The results reported here situate in a broader context of counterregulatory balances that apply to all major pathways implicated in atherothrombosis (Figure 1). In adaptive immunity, for example, we now appreciate the tug of war between mediators elaborated by T lymphocytes of the T helper 1 (Th1) versus the T helper 2 (Th2) and regulatory T cell (T_reg) subpopulations (7). We also recognize that B1 lymphocytes can ameliorate atherogenesis, while B2 cells aggravate it. Humoral immunity, as exemplified by antioxidized LDL antibodies, may mitigate atherogenesis. In the province of innate immunity, we now appreciate the participation of pro-inflammatory populations of monocytes (those bearing high levels of the surface marker Ly6c in mice) and their less inflammatory counterparts, and of pro-inflammatory classically activated M1 macrophages and alternatively activated M2 macrophages in this disease (10).

We have long appreciated the balance between pro-coagulants and fibrinolytics that operate in thrombogenesis and regulate clot stability. In the lipoprotein field, we have long observed the particularly pro-atherogenic effects of certain fractions of LDL, and the counterbalancing effects of high levels of high-density lipoprotein in association with the risk for atherothrombosis. We understand now that even modification by phospholipids can exert a counterregulatory effect in this context.

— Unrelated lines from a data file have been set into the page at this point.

-- ==== Sys2Proof/Laws/Rows/VirdyRows.lean ====
section
/-! SUPPORT. What the rows of Machine/VirdyRows.lean may touch: one lemma for each. -/

namespace Sys2Proof.Machine

open Sys2Proof

set_option linter.unusedTactic false
set_option linter.unreachableTactic false

theorem execMov_within {g : GroupId} {s : State} {t : State} (e : execMov g s = .next t) : Within 33554300 s t := by
  unfold execMov at e
  cases e
  repeat' (first
    | assumption
    | with_reducible (exact Within.refl _ _)
    | with_reducible refine issue_in ?_ (by decide)
    | split
    | dsimp only)

theorem execAdd_within {g : GroupId} {s : State} {t : State} (e : execAdd g s = .next t) : Within 33554300 s t := by
  unfold execAdd at e
  cases e
  repeat' (first
    | assumption
    | with_reducible (exact Within.refl _ _)
    | with_reducible refine issue_in ?_ (by decide)
    | split
    | dsimp only)

theorem execSub_within {g : GroupId} {s : State} {t : State} (e : execSub g s = .next t) : Within 33554300 s t := by
  unfold execSub at e
  cases e
  repeat' (first
    | assumption
    | with_reducible (exact Within.refl _ _)
    | with_reducible refine issue_in ?_ (by decide)
    | split
    | dsimp only)

theorem execMul_within {g : GroupId} {s : State} {t : State} (e : execMul g s = .next t) : Within 33554300 s t := by
  unfold execMul at e
  cases e
  repeat' (first
    | assumption
    | with_reducible (exact Within.refl _ _)
    | with_reducible refine issue_in ?_ (by decide)
    | split
    | dsimp only)

theorem execMulhi_within {g : GroupId} {s : State} {t : State} (e : execMulhi g s = .next t) : Within 33554300 s t := by
  unfold execMulhi at e
  cases e
  repeat' (first
    | assumption
    | with_reducible (exact Within.refl _ _)
    | with_reducible refine issue_in ?_ (by decide)
    | split
    | dsimp only)

theorem execMad_within {g : GroupId} {s : State} {t : State} (e : execMad g s = .next t) : Within 33554300 s t := by
  unfold execMad at e
  cases e
  repeat' (first
    | assumption
    | with_reducible (exact Within.refl _ _)
    | with_reducible refine issue_in ?_ (by decide)
    | split
    | dsimp only)

theorem execMin_within {g : GroupId} {s : State} {t : State} (e : execMin g s = .next t) : Within 33554300 s t := by
  unfold execMin at e
  cases e
  repeat' (first
    | assumption
    | with_reducible (exact Within.refl _ _)
    | with_reducible refine issue_in ?_ (by decide)
    | split
    | dsimp only)

theorem execMax_within {g : GroupId} {s : State} {t : State} (e : execMax g s = .next t) : Within 33554300 s t := by
  unfold execMax at e
  cases e
  repeat' (first
    | assumption
    | with_reducible (exact Within.refl _ _)
    | with_reducible refine issue_in ?_ (by decide)
    | split
    | dsimp only)

theorem execAnd_within {g : GroupId} {s : State} {t : State} (e : execAnd g s = .next t) : Within 33554300 s t := by
  unfold execAnd at e
  cases e
  repeat' (first
    | assumption
    | with_reducible (exact Within.refl _ _)
    | with_reducible refine issue_in ?_ (by decide)
    | split
    | dsimp only)

theorem execOr_within {g : GroupId} {s : State} {t : State} (e : execOr g s = .next t) : Within 33554300 s t := by
  unfold execOr at e
  cases e
  repeat' (first
    | assumption
    | with_reducible (exact Within.refl _ _)
    | with_reducible refine issue_in ?_ (by decide)
    | split
    | dsimp only)

theorem execXor_within {g : GroupId} {s : State} {t : State} (e : execXor g s = .next t) : Within 33554300 s t := by
  unfold execXor at e
  cases e
  repeat' (first
    | assumption
    | with_reducible (exact Within.refl _ _)
    | with_reducible refine issue_in ?_ (by decide)
    | split
    | dsimp only)

theorem execShl_within {g : GroupId} {s : State} {t : State} (e : execShl g s = .next t) : Within 33554300 s t := by
  unfold execShl at e
  cases e
  repeat' (first
    | assumption
    | with_reducible (exact Within.refl _ _)
    | with_reducible refine issue_in ?_ (by decide)
    | split
    | dsimp only)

The deeper we dig, the less support we garner for our initially simplistic assumptions about the culprits and protectors in atherothrombotic risk. For most “yins,” a “yang” provides balance. Most pathophysiologic pathways have plusses and minuses in the ultimate generation of clinical events. The more we probe, the more complexity emerges in the web of links that intertwines our traditional rubrics of lipids, oxidation, thrombosis, and inflammation. The double-edged sword with which these processes cut, and the links that unite them, highlight the challenge we face in finding new targets for interventions that will tip the overall balance toward benefit. Our ever-growing recognition of these complexities indicates how our pre-clinical prejudices and experiments focused on one side of the scale may cause us to underestimate the countervailing influences, and thus lead us astray. Provocative observations such as those presented by the La Jolla group remind us to check our preconceptions at the door of experiment. We must resist the urge to compact the rich and multidimensional complexity of the biology of atherothrombosis into the narrow space of our personal preoccupations.